REQUIREMENT: Below are some entries. Repeat exactly the lines from the one with "if !c.tag then some 0x01" through the one with "some e => .trap e", and only those.

SOURCE MATERIAL:
□ □ □ □

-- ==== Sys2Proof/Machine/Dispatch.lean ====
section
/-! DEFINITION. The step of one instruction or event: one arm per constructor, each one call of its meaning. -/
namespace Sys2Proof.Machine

□ □ □ □

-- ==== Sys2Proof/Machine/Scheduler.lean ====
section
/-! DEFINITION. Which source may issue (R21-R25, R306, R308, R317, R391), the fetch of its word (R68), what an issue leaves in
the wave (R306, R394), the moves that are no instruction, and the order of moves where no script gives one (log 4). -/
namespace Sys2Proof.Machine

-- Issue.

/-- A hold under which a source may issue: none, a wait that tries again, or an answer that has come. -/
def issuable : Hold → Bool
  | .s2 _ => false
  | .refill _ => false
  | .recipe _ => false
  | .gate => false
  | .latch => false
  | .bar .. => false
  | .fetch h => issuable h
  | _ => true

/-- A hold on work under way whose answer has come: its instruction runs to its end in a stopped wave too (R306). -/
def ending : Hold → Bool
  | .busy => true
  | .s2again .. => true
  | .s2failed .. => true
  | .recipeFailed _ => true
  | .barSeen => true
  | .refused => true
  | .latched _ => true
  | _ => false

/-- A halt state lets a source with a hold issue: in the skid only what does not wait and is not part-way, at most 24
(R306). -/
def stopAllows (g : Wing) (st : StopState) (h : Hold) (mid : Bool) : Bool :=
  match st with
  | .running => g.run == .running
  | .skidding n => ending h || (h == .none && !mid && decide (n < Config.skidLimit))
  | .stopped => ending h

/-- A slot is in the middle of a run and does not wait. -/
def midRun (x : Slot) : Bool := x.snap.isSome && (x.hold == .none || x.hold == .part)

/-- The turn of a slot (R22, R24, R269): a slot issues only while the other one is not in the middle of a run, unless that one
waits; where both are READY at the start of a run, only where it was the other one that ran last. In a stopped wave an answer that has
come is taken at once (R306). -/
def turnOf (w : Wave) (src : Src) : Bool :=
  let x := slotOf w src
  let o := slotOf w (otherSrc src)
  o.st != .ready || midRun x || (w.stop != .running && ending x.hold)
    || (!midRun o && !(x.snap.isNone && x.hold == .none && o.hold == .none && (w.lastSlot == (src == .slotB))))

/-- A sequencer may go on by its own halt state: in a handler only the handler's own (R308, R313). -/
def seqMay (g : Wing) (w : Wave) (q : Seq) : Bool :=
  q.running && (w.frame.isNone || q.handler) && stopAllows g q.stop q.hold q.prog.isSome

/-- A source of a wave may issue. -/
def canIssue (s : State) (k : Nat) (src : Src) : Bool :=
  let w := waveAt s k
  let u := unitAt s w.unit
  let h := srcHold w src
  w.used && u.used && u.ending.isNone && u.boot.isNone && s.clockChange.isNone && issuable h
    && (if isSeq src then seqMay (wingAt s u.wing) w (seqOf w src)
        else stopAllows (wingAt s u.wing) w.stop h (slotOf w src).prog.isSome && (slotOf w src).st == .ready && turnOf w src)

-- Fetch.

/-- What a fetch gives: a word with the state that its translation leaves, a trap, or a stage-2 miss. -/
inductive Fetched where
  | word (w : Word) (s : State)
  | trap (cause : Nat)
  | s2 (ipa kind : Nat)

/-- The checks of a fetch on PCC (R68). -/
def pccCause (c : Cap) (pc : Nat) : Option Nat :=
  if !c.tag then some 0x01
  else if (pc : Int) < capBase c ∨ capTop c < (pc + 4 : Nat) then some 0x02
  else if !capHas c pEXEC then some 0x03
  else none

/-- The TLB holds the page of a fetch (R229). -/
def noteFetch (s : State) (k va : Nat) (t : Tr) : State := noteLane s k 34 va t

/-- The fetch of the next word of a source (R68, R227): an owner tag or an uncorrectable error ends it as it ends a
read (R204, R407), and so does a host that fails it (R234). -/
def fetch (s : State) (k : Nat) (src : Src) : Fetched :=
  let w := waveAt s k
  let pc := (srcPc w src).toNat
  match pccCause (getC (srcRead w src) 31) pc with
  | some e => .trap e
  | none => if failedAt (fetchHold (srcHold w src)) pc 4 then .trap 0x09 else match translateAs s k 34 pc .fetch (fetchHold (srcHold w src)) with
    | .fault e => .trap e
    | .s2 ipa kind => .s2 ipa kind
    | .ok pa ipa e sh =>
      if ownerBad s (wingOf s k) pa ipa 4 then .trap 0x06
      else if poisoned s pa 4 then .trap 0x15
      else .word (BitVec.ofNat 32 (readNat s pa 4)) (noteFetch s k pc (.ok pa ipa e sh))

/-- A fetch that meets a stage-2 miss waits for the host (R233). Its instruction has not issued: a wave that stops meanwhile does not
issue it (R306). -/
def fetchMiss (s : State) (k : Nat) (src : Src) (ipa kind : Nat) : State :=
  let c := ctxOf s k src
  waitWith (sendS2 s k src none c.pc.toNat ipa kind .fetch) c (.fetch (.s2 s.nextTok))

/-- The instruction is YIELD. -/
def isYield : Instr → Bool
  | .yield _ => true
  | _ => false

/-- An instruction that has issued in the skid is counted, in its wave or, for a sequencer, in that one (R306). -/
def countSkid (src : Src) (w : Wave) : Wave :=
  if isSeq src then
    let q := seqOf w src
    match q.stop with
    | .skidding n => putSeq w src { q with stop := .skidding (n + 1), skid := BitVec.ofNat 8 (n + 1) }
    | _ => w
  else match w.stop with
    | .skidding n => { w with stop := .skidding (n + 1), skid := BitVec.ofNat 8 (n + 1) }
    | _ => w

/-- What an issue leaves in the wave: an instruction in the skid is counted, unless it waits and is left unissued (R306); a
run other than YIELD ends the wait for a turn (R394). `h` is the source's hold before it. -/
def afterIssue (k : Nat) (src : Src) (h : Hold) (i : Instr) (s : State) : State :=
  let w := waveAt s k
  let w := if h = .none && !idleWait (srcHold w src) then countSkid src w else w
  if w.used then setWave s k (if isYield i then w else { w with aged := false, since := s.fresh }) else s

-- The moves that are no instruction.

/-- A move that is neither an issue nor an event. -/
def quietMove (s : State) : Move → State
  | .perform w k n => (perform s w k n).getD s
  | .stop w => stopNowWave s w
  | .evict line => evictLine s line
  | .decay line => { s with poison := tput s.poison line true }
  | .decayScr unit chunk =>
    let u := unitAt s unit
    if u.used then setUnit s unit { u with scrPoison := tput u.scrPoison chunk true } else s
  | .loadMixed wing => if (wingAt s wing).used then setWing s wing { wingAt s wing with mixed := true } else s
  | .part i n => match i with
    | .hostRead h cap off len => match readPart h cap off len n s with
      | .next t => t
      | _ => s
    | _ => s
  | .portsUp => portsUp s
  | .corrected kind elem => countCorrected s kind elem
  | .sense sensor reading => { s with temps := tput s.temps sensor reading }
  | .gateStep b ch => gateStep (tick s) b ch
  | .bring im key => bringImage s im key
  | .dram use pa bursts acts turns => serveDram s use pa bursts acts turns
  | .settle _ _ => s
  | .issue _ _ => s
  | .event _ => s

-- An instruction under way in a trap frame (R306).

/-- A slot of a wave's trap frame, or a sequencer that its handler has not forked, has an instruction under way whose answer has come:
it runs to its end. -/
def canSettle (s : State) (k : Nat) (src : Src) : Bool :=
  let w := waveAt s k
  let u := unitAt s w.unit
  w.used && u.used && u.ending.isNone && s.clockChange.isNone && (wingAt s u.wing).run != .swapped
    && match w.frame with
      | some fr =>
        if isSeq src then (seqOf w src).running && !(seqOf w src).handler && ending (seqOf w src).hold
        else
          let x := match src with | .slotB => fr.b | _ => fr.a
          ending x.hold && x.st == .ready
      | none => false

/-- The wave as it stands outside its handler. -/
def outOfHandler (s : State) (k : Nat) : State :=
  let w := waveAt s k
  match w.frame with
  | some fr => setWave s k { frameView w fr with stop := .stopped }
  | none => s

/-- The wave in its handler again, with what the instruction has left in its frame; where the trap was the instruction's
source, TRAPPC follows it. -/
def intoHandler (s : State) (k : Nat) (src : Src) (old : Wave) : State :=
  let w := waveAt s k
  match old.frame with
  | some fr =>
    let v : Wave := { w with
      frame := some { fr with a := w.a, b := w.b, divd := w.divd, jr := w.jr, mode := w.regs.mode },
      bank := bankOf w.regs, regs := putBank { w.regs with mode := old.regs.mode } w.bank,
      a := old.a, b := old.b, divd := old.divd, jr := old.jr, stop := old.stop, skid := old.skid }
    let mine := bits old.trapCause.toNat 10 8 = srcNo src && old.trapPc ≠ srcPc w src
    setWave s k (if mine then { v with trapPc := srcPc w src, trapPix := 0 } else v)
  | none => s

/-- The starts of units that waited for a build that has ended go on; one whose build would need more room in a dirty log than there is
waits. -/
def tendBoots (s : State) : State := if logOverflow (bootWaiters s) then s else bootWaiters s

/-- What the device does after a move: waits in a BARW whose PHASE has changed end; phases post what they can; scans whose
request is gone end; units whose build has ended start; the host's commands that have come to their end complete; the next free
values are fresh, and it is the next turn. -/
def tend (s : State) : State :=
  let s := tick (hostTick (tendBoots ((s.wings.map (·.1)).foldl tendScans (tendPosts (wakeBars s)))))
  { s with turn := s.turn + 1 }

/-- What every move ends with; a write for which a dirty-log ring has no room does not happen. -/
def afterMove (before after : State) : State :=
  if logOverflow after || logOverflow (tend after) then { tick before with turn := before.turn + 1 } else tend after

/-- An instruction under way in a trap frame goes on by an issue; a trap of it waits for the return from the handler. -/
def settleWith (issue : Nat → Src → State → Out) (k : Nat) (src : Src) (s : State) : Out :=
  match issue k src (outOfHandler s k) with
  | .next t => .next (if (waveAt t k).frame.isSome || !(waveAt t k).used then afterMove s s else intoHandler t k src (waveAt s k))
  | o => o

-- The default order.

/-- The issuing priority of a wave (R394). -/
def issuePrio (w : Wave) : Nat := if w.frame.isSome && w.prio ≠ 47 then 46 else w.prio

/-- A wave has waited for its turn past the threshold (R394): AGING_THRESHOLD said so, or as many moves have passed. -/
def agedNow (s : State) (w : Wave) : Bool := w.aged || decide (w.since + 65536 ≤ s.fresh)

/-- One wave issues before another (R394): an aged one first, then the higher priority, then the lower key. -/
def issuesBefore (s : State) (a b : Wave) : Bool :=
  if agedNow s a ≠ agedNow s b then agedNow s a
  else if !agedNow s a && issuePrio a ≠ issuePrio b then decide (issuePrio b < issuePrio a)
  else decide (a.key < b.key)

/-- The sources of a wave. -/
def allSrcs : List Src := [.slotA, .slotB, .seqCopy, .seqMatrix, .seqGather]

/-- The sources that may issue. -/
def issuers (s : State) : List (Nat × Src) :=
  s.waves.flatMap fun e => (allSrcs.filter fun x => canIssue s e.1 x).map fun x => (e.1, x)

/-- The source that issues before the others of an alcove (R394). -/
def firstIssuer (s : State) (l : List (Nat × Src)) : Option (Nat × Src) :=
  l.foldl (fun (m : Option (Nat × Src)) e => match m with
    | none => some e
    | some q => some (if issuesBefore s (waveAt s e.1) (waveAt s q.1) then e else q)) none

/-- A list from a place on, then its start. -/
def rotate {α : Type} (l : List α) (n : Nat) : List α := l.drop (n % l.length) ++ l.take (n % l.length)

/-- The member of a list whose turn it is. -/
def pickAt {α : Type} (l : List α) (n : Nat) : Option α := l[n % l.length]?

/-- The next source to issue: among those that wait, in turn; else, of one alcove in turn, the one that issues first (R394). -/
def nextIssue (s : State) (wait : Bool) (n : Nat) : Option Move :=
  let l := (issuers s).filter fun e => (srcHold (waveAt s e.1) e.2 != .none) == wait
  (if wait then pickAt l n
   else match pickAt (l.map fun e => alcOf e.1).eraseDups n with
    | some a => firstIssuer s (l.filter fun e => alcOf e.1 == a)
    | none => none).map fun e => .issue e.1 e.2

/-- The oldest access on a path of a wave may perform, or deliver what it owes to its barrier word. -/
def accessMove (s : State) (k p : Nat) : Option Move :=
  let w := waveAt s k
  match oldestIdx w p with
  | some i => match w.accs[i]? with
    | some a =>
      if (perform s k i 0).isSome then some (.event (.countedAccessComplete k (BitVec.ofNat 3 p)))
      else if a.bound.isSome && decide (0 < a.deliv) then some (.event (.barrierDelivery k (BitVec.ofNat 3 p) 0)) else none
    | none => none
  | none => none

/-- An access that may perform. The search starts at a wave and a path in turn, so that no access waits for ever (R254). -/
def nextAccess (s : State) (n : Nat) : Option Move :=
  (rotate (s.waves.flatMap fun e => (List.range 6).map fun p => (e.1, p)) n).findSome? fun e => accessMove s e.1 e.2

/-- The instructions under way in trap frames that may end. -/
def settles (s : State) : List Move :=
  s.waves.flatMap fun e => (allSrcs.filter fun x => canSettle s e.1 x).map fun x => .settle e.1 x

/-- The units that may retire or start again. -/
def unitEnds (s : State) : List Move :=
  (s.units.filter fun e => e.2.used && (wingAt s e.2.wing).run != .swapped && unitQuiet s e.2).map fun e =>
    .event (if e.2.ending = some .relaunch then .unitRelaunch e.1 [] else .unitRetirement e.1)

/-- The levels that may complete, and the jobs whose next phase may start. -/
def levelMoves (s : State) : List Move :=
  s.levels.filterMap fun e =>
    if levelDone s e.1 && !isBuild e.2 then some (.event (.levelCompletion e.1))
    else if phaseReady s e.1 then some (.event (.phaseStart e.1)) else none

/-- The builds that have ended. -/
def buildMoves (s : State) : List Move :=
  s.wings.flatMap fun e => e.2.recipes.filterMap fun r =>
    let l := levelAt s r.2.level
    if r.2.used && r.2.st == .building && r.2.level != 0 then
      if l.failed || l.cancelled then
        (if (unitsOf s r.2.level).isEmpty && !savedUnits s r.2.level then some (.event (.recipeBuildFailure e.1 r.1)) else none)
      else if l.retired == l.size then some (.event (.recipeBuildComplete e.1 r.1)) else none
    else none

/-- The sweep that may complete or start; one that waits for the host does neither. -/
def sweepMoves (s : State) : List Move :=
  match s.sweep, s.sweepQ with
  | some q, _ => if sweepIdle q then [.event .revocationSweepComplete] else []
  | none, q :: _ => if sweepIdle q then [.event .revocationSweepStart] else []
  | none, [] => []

□ □ □ □

RESPONSE TO THE TASK:
  if !c.tag then some 0x01
  else if (pc : Int) < capBase c ∨ capTop c < (pc + 4 : Nat) then some 0x02
  else if !capHas c pEXEC then some 0x03
  else none

/-- The TLB holds the page of a fetch (R229). -/
def noteFetch (s : State) (k va : Nat) (t : Tr) : State := noteLane s k 34 va t

/-- The fetch of the next word of a source (R68, R227): an owner tag or an uncorrectable error ends it as it ends a
read (R204, R407), and so does a host that fails it (R234). -/
def fetch (s : State) (k : Nat) (src : Src) : Fetched :=
  let w := waveAt s k
  let pc := (srcPc w src).toNat
  match pccCause (getC (srcRead w src) 31) pc with
  | some e => .trap e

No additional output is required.